Nothing like Kafka.
-by Kindra Fehr
I woke up one morning to find that I had been transformed into "Elephant Trunk Mama." There are many things I thought I would be in my life. As a parent, I knew I would fill the role of comforter, disciplinarian, nurturer, friend, playmate, and guardian. But it never crossed my mind that I would be an "Elephant Trunk Mama."
I don't know how or why this transpired, but my three-year-old daughter Aria decided that we were the Elephant Trunk family. She began to walk on all fours, and we were instructed to make a sound created by pushing out the lips and clenching the teeth while making a jjjhhhhh sound. We decided that the translation of this sound to English was "I love you." She pretended to suck water into her "trunk" and blow it out during bath time. She visited the elephant trunk grandparents and always said goodbye with a jjjjhhh. In the mornings, I would hear a little thud coming down the stairs and a few minutes later my child would come in on all fours. The only appropriate greeting was, "good morning my elephant trunk baby." For over a month, this is what we were.

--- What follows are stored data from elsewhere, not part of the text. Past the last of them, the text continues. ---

@[simp] theorem setWovr_busy (s : State) : (setWovr s).busy = s.busy := rfl
@[simp] theorem setWovr_phase (s : State) : (setWovr s).phase = s.phase := rfl
@[simp] theorem setWovr_nextComp (s : State) : (setWovr s).nextComp = s.nextComp := rfl
@[simp] theorem setWovr_errCode (s : State) : (setWovr s).errCode = s.errCode := rfl
@[simp] theorem setWovr_cmdLatch (s : State) : (setWovr s).cmdLatch = s.cmdLatch := rfl
@[simp] theorem setWovr_quality (s : State) : (setWovr s).quality = s.quality := rfl
@[simp] theorem setWovr_width (s : State) : (setWovr s).width = s.width := rfl
@[simp] theorem setWovr_height (s : State) : (setWovr s).height = s.height := rfl
@[simp] theorem setWovr_scale (s : State) : (setWovr s).scale = s.scale := rfl
@[simp] theorem setWovr_intStatus (s : State) : (setWovr s).intStatus = s.intStatus ||| intWovr := rfl
@[simp] theorem setWovr_intEnable (s : State) : (setWovr s).intEnable = s.intEnable := rfl
@[simp] theorem setWovr_errCmd (s : State) : (setWovr s).errCmd = s.errCmd := rfl
@[simp] theorem setWovr_errDetail (s : State) : (setWovr s).errDetail = s.errDetail := rfl
@[simp] theorem setWovr_predY (s : State) : (setWovr s).predY = s.predY := rfl
@[simp] theorem setWovr_predCb (s : State) : (setWovr s).predCb = s.predCb := rfl
@[simp] theorem setWovr_predCr (s : State) : (setWovr s).predCr = s.predCr := rfl
@[simp] theorem setWovr_acc (s : State) : (setWovr s).acc = s.acc := rfl
@[simp] theorem setWovr_count (s : State) : (setWovr s).count = s.count := rfl
@[simp] theorem setWovr_mcuTotal (s : State) : (setWovr s).mcuTotal = s.mcuTotal := rfl
@[simp] theorem setWovr_mcuDone (s : State) : (setWovr s).mcuDone = s.mcuDone := rfl
@[simp] theorem setWovr_outTotal (s : State) : (setWovr s).outTotal = s.outTotal := rfl
@[simp] theorem setWovr_fifo (s : State) : (setWovr s).fifo = s.fifo := rfl
@[simp] theorem setWovr_sample (s : State) : (setWovr s).sample = s.sample := rfl
@[simp] theorem setWovr_coef (s : State) : (setWovr s).coef = s.coef := rfl
@[simp] theorem setWovr_zz (s : State) : (setWovr s).zz = s.zz := rfl
@[simp] theorem setWovr_qt0 (s : State) : (setWovr s).qt0 = s.qt0 := rfl
@[simp] theorem setWovr_qt1 (s : State) : (setWovr s).qt1 = s.qt1 := rfl
@[simp] theorem setWovr_fs0 (s : State) : (setWovr s).fs0 = s.fs0 := rfl
@[simp] theorem setWovr_fs1 (s : State) : (setWovr s).fs1 = s.fs1 := rfl
@[simp] theorem setWovr_agenda (s : State) : (setWovr s).agenda = s.agenda := rfl
@[simp] theorem setWovr_replies (s : State) : (setWovr s).replies = s.replies := rfl
@[simp] theorem setWovr_draws (s : State) : (setWovr s).draws = s.draws := rfl

@[simp] theorem recordError_busy (e : CmdError) (s : State) : (recordError e s).busy = s.busy := rfl
@[simp] theorem recordError_phase (e : CmdError) (s : State) : (recordError e s).phase = if e.entersError then .error else s.phase := rfl
@[simp] theorem recordError_nextComp (e : CmdError) (s : State) : (recordError e s).nextComp = s.nextComp := rfl
@[simp] theorem recordError_errCode (e : CmdError) (s : State) : (recordError e s).errCode = e.code := rfl
@[simp] theorem recordError_cmdLatch (e : CmdError) (s : State) : (recordError e s).cmdLatch = s.cmdLatch := rfl
@[simp] theorem recordError_quality (e : CmdError) (s : State) : (recordError e s).quality = s.quality := rfl
@[simp] theorem recordError_width (e : CmdError) (s : State) : (recordError e s).width = s.width := rfl
@[simp] theorem recordError_height (e : CmdError) (s : State) : (recordError e s).height = s.height := rfl
@[simp] theorem recordError_scale (e : CmdError) (s : State) : (recordError e s).scale = s.scale := rfl
@[simp] theorem recordError_intStatus (e : CmdError) (s : State) : (recordError e s).intStatus = s.intStatus := rfl
@[simp] theorem recordError_intEnable (e : CmdError) (s : State) : (recordError e s).intEnable = s.intEnable := rfl
@[simp] theorem recordError_errCmd (e : CmdError) (s : State) : (recordError e s).errCmd = s.cmdLatch := rfl
@[simp] theorem recordError_errDetail (e : CmdError) (s : State) : (recordError e s).errDetail = e.detail := rfl
@[simp] theorem recordError_predY (e : CmdError) (s : State) : (recordError e s).predY = s.predY := rfl
@[simp] theorem recordError_predCb (e : CmdError) (s : State) : (recordError e s).predCb = s.predCb := rfl
@[simp] theorem recordError_predCr (e : CmdError) (s : State) : (recordError e s).predCr = s.predCr := rfl
@[simp] theorem recordError_acc (e : CmdError) (s : State) : (recordError e s).acc = s.acc := rfl
@[simp] theorem recordError_count (e : CmdError) (s : State) : (recordError e s).count = s.count := rfl
@[simp] theorem recordError_mcuTotal (e : CmdError) (s : State) : (recordError e s).mcuTotal = s.mcuTotal := rfl
@[simp] theorem recordError_mcuDone (e : CmdError) (s : State) : (recordError e s).mcuDone = s.mcuDone := rfl
@[simp] theorem recordError_outTotal (e : CmdError) (s : State) : (recordError e s).outTotal = s.outTotal := rfl
@[simp] theorem recordError_fifo (e : CmdError) (s : State) : (recordError e s).fifo = s.fifo := rfl
@[simp] theorem recordError_sample (e : CmdError) (s : State) : (recordError e s).sample = s.sample := rfl
@[simp] theorem recordError_coef (e : CmdError) (s : State) : (recordError e s).coef = s.coef := rfl
@[simp] theorem recordError_zz (e : CmdError) (s : State) : (recordError e s).zz = s.zz := rfl
@[simp] theorem recordError_qt0 (e : CmdError) (s : State) : (recordError e s).qt0 = s.qt0 := rfl
@[simp] theorem recordError_qt1 (e : CmdError) (s : State) : (recordError e s).qt1 = s.qt1 := rfl
@[simp] theorem recordError_fs0 (e : CmdError) (s : State) : (recordError e s).fs0 = s.fs0 := rfl
@[simp] theorem recordError_fs1 (e : CmdError) (s : State) : (recordError e s).fs1 = s.fs1 := rfl
@[simp] theorem recordError_agenda (e : CmdError) (s : State) : (recordError e s).agenda = s.agenda := rfl
@[simp] theorem recordError_replies (e : CmdError) (s : State) : (recordError e s).replies = s.replies := rfl
@[simp] theorem recordError_draws (e : CmdError) (s : State) : (recordError e s).draws = s.draws := rfl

Then just as suddenly, one morning she came down announcing, "Now we're puppies." (I accidentally made the mistake of referring to her as my elephant trunk baby and was instantly corrected with, "No, no, no! We're not elephants. We're puppies!") The following day I was told, "Now we're birds. Flap your wings, Bird Mama." So we flew around the kitchen together for awhile.
Puppies and birds were short-lived. Soon we returned to our true Elephant Trunk nature. There's nothing quite like a "jjjjjhhhhh" followed by the words, "I sure love you, Elephant Trunk Mama," an extremely special term of endearment.
When this started, I thought that it would be a passing fancy lasting a few days, maybe a week or two. Yet we the transformation held for many months. Then our animal incarnations began to fade.
Phases and fantasies come and go. I miss being an Elephant Trunk Mama and often call her "my elephant trunk baby" just to see if we can relive the magic She simply states, "We're not elephants anymore, Mama."
Kindra Fehr is an artist and mom to toddler Aria Hancock. She co-instructs the Salt Lake Art Center's KidsmART program.